Exma. Senhora
Presidente da Assembleia Municipal de Montijo; SENHORES AUTARCAS .
Minhas Senhoras e meus Senhores:
O título desta conferência, «A ÉTICA NA POLÍTICA», diz-nos que a nossa
reflexão se deve prender com a visão de que a ética deve transbordar para
a política, deve envolvê-la, tornar-se a sua pele, de tal modo que se não
possa invocar a POLÍTICA sem que de imediato se associe a palavra ÉTICA.
POLÍTICA e ÉTICA devem ser, então, as duas faces da mesma moeda.
E, assim o entendemos, porque defendemos que o Homem é a medida da
Política e a Política alcançará sempre a dimensão dos homens e das
mulheres que a sirvam – ou que dela se sirvam.
No primeiro caso, teremos a Política como causa nobre, a nobre arte de
servir o Povo; no segundo, a promiscuidade entre interesses privados e
públicos em que estes são colocados ao serviço daqueles em prejuízo dos
interesses das populações.
A qualidade da política dependerá então da qualidade ética dos homens e
das mulheres que a servirem.
Depois da queda do Muro de Berlim, houve quem tivesse anunciado,
talvez com algum exagero, o fim das ideologias, sacrificando o domínio
dos princípios e dos valores aos interesses materiais, despindo o homem
do sonho e da vontade de alcançar sempre a liberdade de definir o seu
próprio percurso.
É certo que este paradigma tem feito o seu caminho encontrando-se,
hoje, o Homem confrontado, por um lado, com uma sociedade que
endeusou o aspeto material da vida, ignorando meios para atingir os fins
materiais que persegue, e, por outro, com a necessidade de reencontrar
os valores e os princípios que o possam conduzir à construção de uma
sociedade que busque o bem-estar social como fim a alcançar para todos.
Nos últimos 100 anos, registamos duas guerras mundiais; assistimos à
ascensão do nazismo e do fascismo; com horror, tomámos conhecimento
do holocausto; Hiroxima e Nagasáqui despertaram-nos para o terror
nuclear; a Guerra Fria fez-nos acreditar que havia bons e maus,
dependendo do lado do Muro em que nos colocávamos.
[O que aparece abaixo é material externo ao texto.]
/-- A failing trim slice is recorded in PWR_TRIM_FAIL and the fault list, and at the next governor period the tile takes the action for its whole set: up to 2, no 3 adjacent, trim_degraded; 3 to 5, a slice cap of at most 10; 6 or more or any 3 adjacent, a cap of 0 and MOVING or DARK. A contact trip caps every tile of the rail at 0 and moves or darkens it. An e-fuse trip makes a tile FUSED and takes power from every core island of it. A rail fault gates the core clocks of the tiles it affects and raises rail_fault; the rail-off that follows leaves none of their islands powered and no flit in their routers, with the VCORE power-good clear, and that of VMEM where a whole supply block is off. -/
def Obligations.PowerLost : Prop :=
  ∀ (s : State) (tile : Nat), tile < tiles →
    let pg := pgPwrT tile
    (∀ n, n < 56 → let m := s.reg64 pg 0 0x108;
      (bitAt m n = true → Makes (.trimSliceFail tile n) s s) ∧
      (bitAt m n = false → Completes (.trimSliceFail tile n) s fun t => t.reg64 pg 0 0x108 = m + 2 ^ n ∧
        (t.tileP tile).sliceDue = some n ∧ t.cores = s.cores ∧ t.parts = s.parts ∧ (s.led.faultList.length < 65536 →
          { loc := .slice tile n, code := sliceCode (m + 2 ^ n), time := s.now } ∈ t.led.faultList))) ∧
    (∀ n, (s.tileP tile).sliceDue = some n → ampUp s = true → (∀ p, (s.blk p).commit = none) →
      Completes (.governorPeriod [] []) s fun t =>
        let m := s.reg64 pg 0 0x108
        let k := sliceCount m
        (t.tileP tile).sliceDue = none ∧ (t.blk pg).errStat.getLsbD 0 = true ∧
        (6 ≤ k ∨ threeAdjacent m = true → (t.tileP tile).sliceCap = 0 ∧ (tileSt s tile < 2 → 2 ≤ tileSt t tile)) ∧
        (3 ≤ k → k < 6 → threeAdjacent m = false → (t.tileP tile).sliceCap ≤ 10) ∧
        (k < 3 → threeAdjacent m = false → t.fld pg 0 0x100 8 1 = 1)) ∧
    (∀ r, r < 90 → ampUp s = true → lasted (s.rail r).tripSince s.now (s.fld pgPwrG 0 0x118 24 8 * ms) = true → (s.rail r).tripped = false →
      Completes (.contactTrip r) s fun t => ∀ k ∈ railTiles r, (t.tileP k).contactCap = 0 ∧
        (t.blk (pgPwrT k)).errStat.getLsbD 2 = true ∧ (tileSt s k < 2 → 2 ≤ tileSt t k)) ∧
    (tileSt s tile ≠ 4 → Completes (.efuseTrip tile) s fun t => tileSt t tile = 4 ∧ (t.blk pg).errStat.getLsbD 4 = true ∧
      ∀ x, x < sites → siteTile x = tile → (t.core x).on = false) ∧
    (tileSt s tile = 4 → Makes (.efuseTrip tile) s s) ∧
    (∀ r, r < 92 → let ts := if r < 90 then railTiles r else allTiles
      Completes (.railFault r) s fun t => (∀ k ∈ ts, k ∈ t.pwr.railOff) ∧ (t.blk pgPwrG).errStat.getLsbD 1 = true ∧
        t.mem = s.mem ∧ t.parts = s.parts ∧ ∀ x, x < sites →
          if siteTile x ∈ ts then (t.core x).on = true → (t.core x).gated = true else t.core x = s.core x) ∧
    (let l := s.pwr.railOff
     l ≠ [] → Completes .railOff s fun t => t.pwr.railOff = [] ∧ t.fld pgPwrG 0 0x100 4 1 = 0 ∧
      (∀ b, b < 18 → (∀ k ∈ blockTiles b, k ∈ l) → t.fld pgPwrG 0 0x100 3 1 = 0) ∧
      (∀ x, x < sites → siteTile x ∈ l → (t.core x).on = false) ∧
      ((∀ k ∈ l, boundIn s k = []) → ∀ f ∈ t.fab.flits, siteTile f.loc ∉ l))

/-- A turn-on of a region that may be turned on, on a tile with none running, begins its stages, or where the supply block's current is above the threshold waits, counted, to run four times slower; behind another it queues. The wait ends on a current at the threshold or below, or after wait_us. Eight stages and one interval later every core island of the region is on at step 0, clock gated. A turn-off of a region without bound cores leaves no island of it on; of a region with one it changes nothing; of a region whose own turn-on is queued it is kept for its end. A short isolates the region: its cores read kind 3, a fused-out site 2 as before, and it is never turned on again. -/
def Obligations.HeaderSwitches : Prop :=
  ∀ (s : State) (tile : Nat), tile < tiles →
    let pg := pgPwrT tile
    let seqs := (s.tileP tile).seqs
    (∀ r, r < 297 → mayTurnOn s tile r = true →
      (seqs = [] → blockBusy s tile = false → Completes (.regionTurnOn tile r) s fun t =>
        (t.tileP tile).seqs = [{ region := r, start := s.now }] ∧ t.fld pg 0 0x100 11 1 = 1 ∧ t.cores = s.cores) ∧
      (seqs = [] → blockBusy s tile = true → Completes (.regionTurnOn tile r) s fun t =>
        (t.tileP tile).seqs = [{ region := r, waitFrom := some s.now, slow := true }] ∧ t.cores = s.cores ∧
        t.reg pg 0 0x180 = s.reg pg 0 0x180 + 1) ∧
      (seqs ≠ [] → Completes (.regionTurnOn tile r) s fun t =>
        (t.tileP tile).seqs = seqs ++ [{ region := r }] ∧ t.cores = s.cores ∧ t.regs = s.regs)) ∧
    (∀ q rest w, seqs = q :: rest → q.waitFrom = some w →
      (blockBusy s tile = false ∨ w + s.fld pgPwrG 0 0x104 16 16 * us ≤ s.now → Completes (.regionTurnOnWaitEnd tile) s fun t =>
        (t.tileP tile).seqs = { q with waitFrom := none, start := s.now } :: rest ∧ t.cores = s.cores) ∧
      (blockBusy s tile = true → s.now < w + s.fld pgPwrG 0 0x104 16 16 * us → Makes (.regionTurnOnWaitEnd tile) s s)) ∧
    (∀ q rest, seqs = q :: rest → q.waitFrom = none → q.off = false → (s.tileP tile).reset = none →
      q.start + 9 * (s.fld pgPwrG 0 0x104 0 4 * us) * (if q.slow then 4 else 1) ≤ s.now → Completes (.regionPowered tile) s fun t =>
        (t.tileP tile).seqs.length = rest.length ∧ t.reg pg 0 0x18C = s.reg pg 0 0x18C + 1 ∧
        (∀ x ∈ regionSites tile q.region, siteKind s x < 2 → (s.core x).on = false →
          (t.core x).on = true ∧ (t.core x).gated = true ∧ t.fld (pgCore x) 0 0x110 0 4 = 0) ∧
        (∀ x, x ∉ regionSites tile q.region → t.core x = s.core x)) ∧
    (∀ r, r < 297 → (∀ q ∈ seqs, q.region ≠ r) →
      ((∃ x ∈ regionSites tile r, (s.core x).on = true) → (∀ x ∈ regionSites tile r, boundAt s x = none) →
        Completes (.regionTurnOff tile r) s fun t => t.reg pg 0 0x18C = s.reg pg 0 0x18C + 1 ∧
          (∀ x ∈ regionSites tile r, (t.core x).on = false ∧ (t.core x).spad = [] ∧ (t.core x).acc = []) ∧
          (∀ x, x ∉ regionSites tile r → t.core x = s.core x)) ∧
      ((∃ x ∈ regionSites tile r, (boundAt s x).isSome = true) → Makes (.regionTurnOff tile r) s s)) ∧
    (∀ r, r < 297 → (∃ q ∈ seqs, q.region = r) → Completes (.regionTurnOff tile r) s fun t => t.cores = s.cores ∧
      ∀ q ∈ (t.tileP tile).seqs, q.region = r → q.off = true) ∧
    (∀ q rest, seqs = q :: rest → q.waitFrom = none → (s.tileP tile).reset = none → Completes (.regionShort tile) s fun t =>
      (∀ x ∈ regionSites tile q.region, siteKind t x = if siteKind s x = 2 then 2 else 3) ∧ mayTurnOn t tile q.region = false ∧
      (t.blk pg).errStat.getLsbD 3 = true ∧ t.cores = s.cores)

/-! ### 15 Thermal control and cooling -/

/-- A governor period takes the samples in; no island's thermal cap falls by more than a step and in a tile at most one island's falls; with no committed set, power above the cap lowers the power cap of the hungriest tile by a step and of no other. A junction trip of a clocked island gates it, faults its core, marks it tripped, counts it, leaves its kind. HEAT_DARK of a tile that is due: in no partition, every island off and every local port as fenced; with room, MOVING under holder bit 1; without, no_move_site alone. The way back frees the ports and makes the tile a reserve tile. A pair that has differed is flagged. Recalibration of an idle tile gates its cores; after 50 ms it judges diodes and ring oscillators and sets the model. -/
def Obligations.ThermalTiles : Prop :=
  ∀ (s : State) (tile site : Nat), tile < tiles → site < sites →
    let pg := pgThmT tile
    let tl := siteTile site
    (ampUp s = true → (∀ x, (s.isl x).tcap ≤ 15) → ∀ (islands : List IslSample) (diodes : List DiodeSample),
      (islands.map (·.site)).Nodup → (diodes.map fun d => (d.tile, d.diode)).Nodup → (∀ i ∈ islands, i.site < sites) →
      (∀ d ∈ diodes, d.tile < tiles ∧ d.diode < 12) → Completes (.governorPeriod islands diodes) s fun t =>
        ((∀ k, (s.tileP k).sliceDue = none) → (∀ i ∈ islands, (t.isl i.site).mw = i.mw) ∧ t.kv = s.kv) ∧
        (∀ d ∈ diodes, diodeTemp t d.tile d.diode = min d.temp 0x7FF) ∧ (∀ x, (s.isl x).tcap ≤ (t.isl x).tcap + 1) ∧
        (∀ x y, siteTile x = siteTile y → (t.isl x).tcap < (s.isl x).tcap → (t.isl y).tcap < (s.isl y).tcap → x = y) ∧
        ((∀ q ∈ pwrPages, (s.blk q).commit = none) → capWatts s < s.fld pgPwrG 0 0x10C 0 16 → t.fld pgPwrG 0 0x100 6 1 = 1 ∧
          ∀ k, (t.tileP k).powerCap = (s.tileP k).powerCap - if k = hungriest s then 1 else 0)) ∧
    (∀ temp diode, (s.core site).on = true → (s.core site).gated = false →
      (tripDue s site temp diode = true → Completes (.junctionTrip site temp diode) s fun t => (t.core site).gated = true ∧
        (t.core site).fcode = 0x5051 ∧ (t.blk (pgCore site)).st = .faulted ∧ (t.isl site).tripped = true ∧
        (t.blk (pgThmT tl)).errStat.getLsbD 0 = true ∧ siteKind t site = siteKind s site ∧
        t.reg (pgThmT tl) 0 0x184 = s.reg (pgThmT tl) 0 0x184 + 1) ∧
      (tripDue s site temp diode = false → Makes (.junctionTrip site temp diode) s s)) ∧
    (ampUp s = true → heatDue s tile = true → (s.tileP tile).heat = 0 → tileSt s tile < 2 →
      (servingPart s tile = none → Completes (.heatDark tile) s fun t => (t.tileP tile).heat = 2 ∧ tileSt t tile = 1 ∧
        t.fld (pgPwrT tile) 0 0x100 4 4 = 0 ∧ (t.blk pg).errStat.getLsbD 3 = true ∧
        ∀ x ∈ tileSites tile, (t.core x).on = false ∧ bitAt (routerCfg t x) 38 = true) ∧
      (∀ p, servingPart s tile = some p → roomToMove s p tile = true → Completes (.heatDark tile) s fun t =>
        (t.tileP tile).heat = 1 ∧ (t.part p).holders.testBit 1 = true ∧ t.cores = s.cores) ∧
      (∀ p, servingPart s tile = some p → roomToMove s p tile = false → (s.tileP tile).noMove = false →
        Completes (.heatDark tile) s fun t => (t.tileP tile).heat = 0 ∧ (t.blk pg).errStat.getLsbD 4 = true ∧
          t.parts = s.parts ∧ t.cores = s.cores)) ∧
    (ampUp s = true → (s.tileP tile).heat = 2 → lasted (s.tileP tile).coolAt s.now (100 * ms) = true → coolState s ≤ 1 →
      Completes (.heatDarkExit tile) s fun t => (t.tileP tile).heat = 0 ∧
        (∀ x ∈ tileSites tile, bitAt (routerCfg t x) 38 = false) ∧
        ∀ p, tilePart s tile = some p → tile ∈ (t.part p).reserve ∧ t.fld (pgSched p) 0 (0x114 + 4 * (tile / 32)) (tile % 32) 1 = 1) ∧
    (ampUp s = true → lasted (s.isl site).diffSince s.now (sec + 1) = true → (s.isl site).disagree = false →
      Completes (.sensorDisagree site) s fun t => (t.isl site).disagree = true ∧ (t.blk (pgThmT tl)).errStat.getLsbD 1 = true ∧
        t.fld (pgThmT tl) 0 (diodeOff (coverDiode site)) 12 1 = 1 ∧ t.cores = s.cores) ∧
    (∀ ag, Accepts s ag pg 0x160 1 →
      (tileIdle s tile = true → (s.tileP tile).recalAt = none → Completes (.recalReq ag tile) s fun t =>
        (t.tileP tile).recalAt = some s.now ∧ t.fld pg 0 0x160 1 1 = 1 ∧
        ∀ x ∈ tileSites tile, (t.core x).on = true → (t.core x).gated = true) ∧
      (tileIdle s tile = false → Completes (.recalReq ag tile) s fun t => t.pwr = s.pwr ∧ t.cores = s.cores ∧
        (t.blk pg).errStat.getLsbD 31 = true)) ∧
    (∀ t0 (ds ros : List Nat), (s.tileP tile).recalAt = some t0 → t0 + 50 * ms ≤ s.now → ds.length = 12 → ros.length = 144 →
      Completes (.recalDone tile ds ros) s fun t => (t.tileP tile).recalAt = none ∧ t.fld pg 0 0x160 1 1 = 0 ∧ t.cores = s.cores ∧
        (∀ d, d < 12 → let v := 12 * ds.getD d 0; let sum := ds.foldl (· + ·) 0;
          diodeFailed t tile d = (decide (v + 360 < sum) || decide (sum + 360 < v)) ∧ diodeTemp t tile d = min (ds.getD d 0) 0x7FF) ∧
        (∀ n, n < 144 → let x := siteOf tile n; diodeFailed t tile (coverDiode x) = false →
          let o : Int := (diodeTemp t tile (coverDiode x) : Int) - ros.getD n 0;
          (t.isl x).roFail = (decide (80 < o) || decide (o < -80)) ∧ (t.isl x).model = protective t x * 100))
Mais
recentemente, assistimos aos ataques às Torres Gémeas, nos Estados
Unidos, e a duas guerras deflagradas a partir daquele acontecimento,
referimo-nos às guerras no Afeganistão e no Iraque.
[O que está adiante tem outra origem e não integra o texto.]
/-! ### State.setPool -/

@[simp] theorem setPool_now (p : Nat) (q : KvPool) : (s.setPool p q).now = s.now := rfl
@[simp] theorem setPool_regs (p : Nat) (q : KvPool) : (s.setPool p q).regs = s.regs := rfl
@[simp] theorem setPool_shadow (p : Nat) (q : KvPool) : (s.setPool p q).shadow = s.shadow := rfl
@[simp] theorem setPool_blocks (p : Nat) (q : KvPool) : (s.setPool p q).blocks = s.blocks := rfl
@[simp] theorem setPool_stage64 (p : Nat) (q : KvPool) : (s.setPool p q).stage64 = s.stage64 := rfl
@[simp] theorem setPool_snap64 (p : Nat) (q : KvPool) : (s.setPool p q).snap64 = s.snap64 := rfl
@[simp] theorem setPool_paths (p : Nat) (q : KvPool) : (s.setPool p q).paths = s.paths := rfl
@[simp] theorem setPool_host (p : Nat) (q : KvPool) : (s.setPool p q).host = s.host := rfl
@[simp] theorem setPool_mbx (p : Nat) (q : KvPool) : (s.setPool p q).mbx = s.mbx := rfl
@[simp] theorem setPool_serv (p : Nat) (q : KvPool) : (s.setPool p q).serv = s.serv := rfl
@[simp] theorem setPool_parts (p : Nat) (q : KvPool) : (s.setPool p q).parts = s.parts := rfl
@[simp] theorem setPool_spec (p : Nat) (q : KvPool) : (s.setPool p q).spec = s.spec := rfl
@[simp] theorem setPool_we (p : Nat) (q : KvPool) : (s.setPool p q).we = s.we := rfl
@[simp] theorem setPool_mem (p : Nat) (q : KvPool) : (s.setPool p q).mem = s.mem := rfl
@[simp] theorem setPool_cores (p : Nat) (q : KvPool) : (s.setPool p q).cores = s.cores := rfl
@[simp] theorem setPool_fab (p : Nat) (q : KvPool) : (s.setPool p q).fab = s.fab := rfl
@[simp] theorem setPool_mlk (p : Nat) (q : KvPool) : (s.setPool p q).mlk = s.mlk := rfl
@[simp] theorem setPool_pwr (p : Nat) (q : KvPool) : (s.setPool p q).pwr = s.pwr := rfl
@[simp] theorem setPool_fr (p : Nat) (q : KvPool) : (s.setPool p q).fr = s.fr := rfl
@[simp] theorem setPool_rp (p : Nat) (q : KvPool) : (s.setPool p q).rp = s.rp := rfl
@[simp] theorem setPool_led (p : Nat) (q : KvPool) : (s.setPool p q).led = s.led := rfl
@[simp] theorem setPool_mg (p : Nat) (q : KvPool) : (s.setPool p q).mg = s.mg := rfl
@[simp] theorem setPool_b0 (p : Nat) (q : KvPool) : (s.setPool p q).b0 = s.b0 := rfl
@[simp] theorem setPool_out (p : Nat) (q : KvPool) : (s.setPool p q).out = s.out := rfl
@[simp] theorem setPool_free (p : Nat) (q : KvPool) : (s.setPool p q).free = s.free := rfl
@[simp] theorem setPool_fresh (p : Nat) (q : KvPool) : (s.setPool p q).fresh = s.fresh := rfl
@[simp] theorem setPool_pending (p : Nat) (q : KvPool) : (s.setPool p q).pending = s.pending := rfl

/-! ### State.modPool -/

@[simp] theorem modPool_now (p : Nat) (f : KvPool → KvPool) : (s.modPool p f).now = s.now := rfl
@[simp] theorem modPool_regs (p : Nat) (f : KvPool → KvPool) : (s.modPool p f).regs = s.regs := rfl
@[simp] theorem modPool_shadow (p : Nat) (f : KvPool → KvPool) : (s.modPool p f).shadow = s.shadow := rfl
@[simp] theorem modPool_blocks (p : Nat) (f : KvPool → KvPool) : (s.modPool p f).blocks = s.blocks := rfl
@[simp] theorem modPool_stage64 (p : Nat) (f : KvPool → KvPool) : (s.modPool p f).stage64 = s.stage64 := rfl
@[simp] theorem modPool_snap64 (p : Nat) (f : KvPool → KvPool) : (s.modPool p f).snap64 = s.snap64 := rfl
@[simp] theorem modPool_paths (p : Nat) (f : KvPool → KvPool) : (s.modPool p f).paths = s.paths := rfl
@[simp] theorem modPool_host (p : Nat) (f : KvPool → KvPool) : (s.modPool p f).host = s.host := rfl
@[simp] theorem modPool_mbx (p : Nat) (f : KvPool → KvPool) : (s.modPool p f).mbx = s.mbx := rfl
@[simp] theorem modPool_serv (p : Nat) (f : KvPool → KvPool) : (s.modPool p f).serv = s.serv := rfl
@[simp] theorem modPool_parts (p : Nat) (f : KvPool → KvPool) : (s.modPool p f).parts = s.parts := rfl
@[simp] theorem modPool_spec (p : Nat) (f : KvPool → KvPool) : (s.modPool p f).spec = s.spec := rfl
@[simp] theorem modPool_we (p : Nat) (f : KvPool → KvPool) : (s.modPool p f).we = s.we := rfl
@[simp] theorem modPool_mem (p : Nat) (f : KvPool → KvPool) : (s.modPool p f).mem = s.mem := rfl
@[simp] theorem modPool_cores (p : Nat) (f : KvPool → KvPool) : (s.modPool p f).cores = s.cores := rfl
@[simp] theorem modPool_fab (p : Nat) (f : KvPool → KvPool) : (s.modPool p f).fab = s.fab := rfl
@[simp] theorem modPool_mlk (p : Nat) (f : KvPool → KvPool) : (s.modPool p f).mlk = s.mlk := rfl
@[simp] theorem modPool_pwr (p : Nat) (f : KvPool → KvPool) : (s.modPool p f).pwr = s.pwr := rfl
@[simp] theorem modPool_fr (p : Nat) (f : KvPool → KvPool) : (s.modPool p f).fr = s.fr := rfl
@[simp] theorem modPool_rp (p : Nat) (f : KvPool → KvPool) : (s.modPool p f).rp = s.rp := rfl
@[simp] theorem modPool_led (p : Nat) (f : KvPool → KvPool) : (s.modPool p f).led = s.led := rfl
@[simp] theorem modPool_mg (p : Nat) (f : KvPool → KvPool) : (s.modPool p f).mg = s.mg := rfl
@[simp] theorem modPool_b0 (p : Nat) (f : KvPool → KvPool) : (s.modPool p f).b0 = s.b0 := rfl
@[simp] theorem modPool_out (p : Nat) (f : KvPool → KvPool) : (s.modPool p f).out = s.out := rfl
@[simp] theorem modPool_free (p : Nat) (f : KvPool → KvPool) : (s.modPool p f).free = s.free := rfl
@[simp] theorem modPool_fresh (p : Nat) (f : KvPool → KvPool) : (s.modPool p f).fresh = s.fresh := rfl
@[simp] theorem modPool_pending (p : Nat) (f : KvPool → KvPool) : (s.modPool p f).pending = s.pending := rfl

/-! ### State.modFab -/

@[simp] theorem modFab_now (f : FabSt → FabSt) : (s.modFab f).now = s.now := rfl
@[simp] theorem modFab_regs (f : FabSt → FabSt) : (s.modFab f).regs = s.regs := rfl
@[simp] theorem modFab_shadow (f : FabSt → FabSt) : (s.modFab f).shadow = s.shadow := rfl
@[simp] theorem modFab_blocks (f : FabSt → FabSt) : (s.modFab f).blocks = s.blocks := rfl
@[simp] theorem modFab_stage64 (f : FabSt → FabSt) : (s.modFab f).stage64 = s.stage64 := rfl
@[simp] theorem modFab_snap64 (f : FabSt → FabSt) : (s.modFab f).snap64 = s.snap64 := rfl
@[simp] theorem modFab_paths (f : FabSt → FabSt) : (s.modFab f).paths = s.paths := rfl
@[simp] theorem modFab_host (f : FabSt → FabSt) : (s.modFab f).host = s.host := rfl
@[simp] theorem modFab_mbx (f : FabSt → FabSt) : (s.modFab f).mbx = s.mbx := rfl
@[simp] theorem modFab_serv (f : FabSt → FabSt) : (s.modFab f).serv = s.serv := rfl
@[simp] theorem modFab_parts (f : FabSt → FabSt) : (s.modFab f).parts = s.parts := rfl
@[simp] theorem modFab_spec (f : FabSt → FabSt) : (s.modFab f).spec = s.spec := rfl
@[simp] theorem modFab_kv (f : FabSt → FabSt) : (s.modFab f).kv = s.kv := rfl
@[simp] theorem modFab_we (f : FabSt → FabSt) : (s.modFab f).we = s.we := rfl
@[simp] theorem modFab_mem (f : FabSt → FabSt) : (s.modFab f).mem = s.mem := rfl
@[simp] theorem modFab_cores (f : FabSt → FabSt) : (s.modFab f).cores = s.cores := rfl
@[simp] theorem modFab_mlk (f : FabSt → FabSt) : (s.modFab f).mlk = s.mlk := rfl
@[simp] theorem modFab_pwr (f : FabSt → FabSt) : (s.modFab f).pwr = s.pwr := rfl
@[simp] theorem modFab_fr (f : FabSt → FabSt) : (s.modFab f).fr = s.fr := rfl
@[simp] theorem modFab_rp (f : FabSt → FabSt) : (s.modFab f).rp = s.rp := rfl
@[simp] theorem modFab_led (f : FabSt → FabSt) : (s.modFab f).led = s.led := rfl
@[simp] theorem modFab_mg (f : FabSt → FabSt) : (s.modFab f).mg = s.mg := rfl
@[simp] theorem modFab_b0 (f : FabSt → FabSt) : (s.modFab f).b0 = s.b0 := rfl
@[simp] theorem modFab_out (f : FabSt → FabSt) : (s.modFab f).out = s.out := rfl
@[simp] theorem modFab_free (f : FabSt → FabSt) : (s.modFab f).free = s.free := rfl
@[simp] theorem modFab_fresh (f : FabSt → FabSt) : (s.modFab f).fresh = s.fresh := rfl
@[simp] theorem modFab_pending (f : FabSt → FabSt) : (s.modFab f).pending = s.pending := rfl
Se a guerra enquanto expressão de domínio e de supressão de liberdades
é, em si, a negação da ética, transformando o «homem em lobo do
próprio homem», não deixa de ser o homem o lobo do próprio homem
num sistema que revela quotidianamente a sua faceta antiética quando
permite a exploração do homem pelo homem.
Sofremos, no nosso País, cerca de 40 anos de Fascismo, com a supressão
das Liberdades e uma exploração extrema do povo trabalhador.
Alimentamos, em Abril, a esperança redentora de construirmos um novo
País, em que dia a dia estivesse presente o primeiro artigo da Constituição
da República que nos garante que «Portugal é uma República soberana,
baseada na dignidade da pessoa humana e na vontade e empenhada na
construção de uma sociedade livre, justa e solidária.»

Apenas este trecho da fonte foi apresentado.